Rob Holland Retrospective: Part 2
Heading back to March 2015 for this one. Rob had signed with Window World to be sponsors for his 2015 season and he tapped me to handle press and marketing duties. One of my first jobs was to travel with him to Shreveport to get ready for the start of the season, including doing a photoshoot that would provide images for all our marketing materials that year. So of course it rained for several days. And even when the sun came out, it was a hazy, yellowish sun that really didn’t provide the kind of light photographers hope for. But eventually, the ceiling lifted enough to jump aboard Kevin Coleman’s Bonanza and head out to get some shooting done.

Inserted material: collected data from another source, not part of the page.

-- ==== Sys2Proof/Tests/Slice0.lean ====
section
/-! SUPPORT. The model's own tests. Expected values are those of spec/95_test_vectors.md (the section
is named), or are written out from the rule named; the witnesses meet the statements' hypotheses. -/

namespace Sys2Proof.Tests

open Sys2Proof.Machine

/-- A value as 00_scope.md R14 writes it, most significant limb first. -/
def lit (w3 w2 w1 w0 : Limb) : LimbStore := ⟨w0, w1, w2, w3⟩

/-- The operand `X` of 95_test_vectors.md. -/
def X : LimbStore := lit 0x0123456789abcdef 0xfedcba9876543210 0x0f1e2d3c4b5a6978 0x8796a5b4c3d2e1f0

/-- The operand `Y` of 95_test_vectors.md. -/
def Y : LimbStore := lit 0xffff0000ffff0000 0x00000000ffffffff 0x8000000000000001 0x0000000000000000

/-- `R`, `Q` and `ST` after a step, if it answers a next state. -/
def outputs : Host.Outcome State Fault Refusal → Option (LimbStore × Scalar × Status)
  | .next s => some (s.R, s.Q, s.ST)
  | _ => none

/-- The readings the host has after a step, if it answers a next state. -/
def readings : Host.Outcome State Fault Refusal → Option (List Reading)
  | .next s => some s.delivered
  | _ => none

/-- A state in which `R` and `Q` are written. -/
def used : State := State.reset.commitScalar 256

/-- A build with the source's literal shift formulas. -/
def docBuild : State := State.resetFor .docLiteral

/-- The instruction with exec's outcome in the reset state. -/
def run1 (i : Instr) : Option (LimbStore × Scalar × Status) := outputs (exec i State.reset)

/-! ## Well-formedness: an ill-formed term for each check -/

theorem test_wf_assigned : Transaction.wf ⟨0x42, X, Y, 0⟩ = true := by decide
theorem test_illformed_family0 : Transaction.wf ⟨0x04, X, Y, 0⟩ = false := by decide
theorem test_illformed_family1 : Transaction.wf ⟨0x14, X, Y, 0⟩ = false := by decide
theorem test_illformed_family2 : Transaction.wf ⟨0x21, X, Y, 0⟩ = false := by decide
theorem test_illformed_family3 : Transaction.wf ⟨0x36, X, Y, 0⟩ = false := by decide
theorem test_illformed_family4 : Transaction.wf ⟨0x43, X, Y, 0⟩ = false := by decide
theorem test_illformed_family5 : Transaction.wf ⟨0x50, X, Y, 0⟩ = false := by decide
theorem test_illformed_number :
    ValueArg.wf (.number (2 ^ 256 - 1)) = true ∧ ValueArg.wf (.number (2 ^ 256)) = false := by decide
theorem test_illformed_decimal :
    AmountArg.wf (.decimal (-2 ^ 31)) = true ∧ AmountArg.wf (.decimal (-2 ^ 31 - 1)) = false ∧
    AmountArg.wf (.decimal (2 ^ 31)) = false := by decide
theorem test_illformed_hex :
    AmountArg.wf (.hex 0xFFFFFFFF) = true ∧ AmountArg.wf (.hex 0x100000000) = false := by decide
theorem test_illformed_line :
    assemble (.two .add (.number (2 ^ 256)) (.var X)) = none ∧
    assemble (.two .add (.var X) (.number (2 ^ 256))) = none ∧
    assemble (.one .neg (.number (2 ^ 256))) = none ∧
    assemble (.shift (.number (2 ^ 256)) (.hex 0)) = none ∧
    assemble (.shift (.var X) (.hex 0x100000000)) = none := by decide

We had several “sets” planned, including the famous inverted slide slip over the dark waters of a nearby lake (and we’ll look more closely at that picture in a future post). We also did a sunset shot that Rob always told me was his favorite pic every taken of him (also, to be discussed more in a future post). But the shot I want to focus on here is the one where Rob positioned his MXS-RH an inverted slip above the Bonanza and then slowly brought the plane in as close as he could. It was Blue Angels close, that much more impressive in that he was inverted, slipping sideways, and had a huge prop chopping up the sky in front of him. This was as close as I have ever been to another airplane while airborne and it produced the image below. If anything, the wide angle lens make him seem further away than he actually was. The man was not human.
Unfortunately, we were dropped by Window World at the end of the season and the value of these images dropped significantly. None of us, least of all Rob, was very interested in providing free advertising for a company that decided against sponsoring us., so these images became instant relics. A shame, really, as some of them were amongst my favorite images I ever shot — including this one.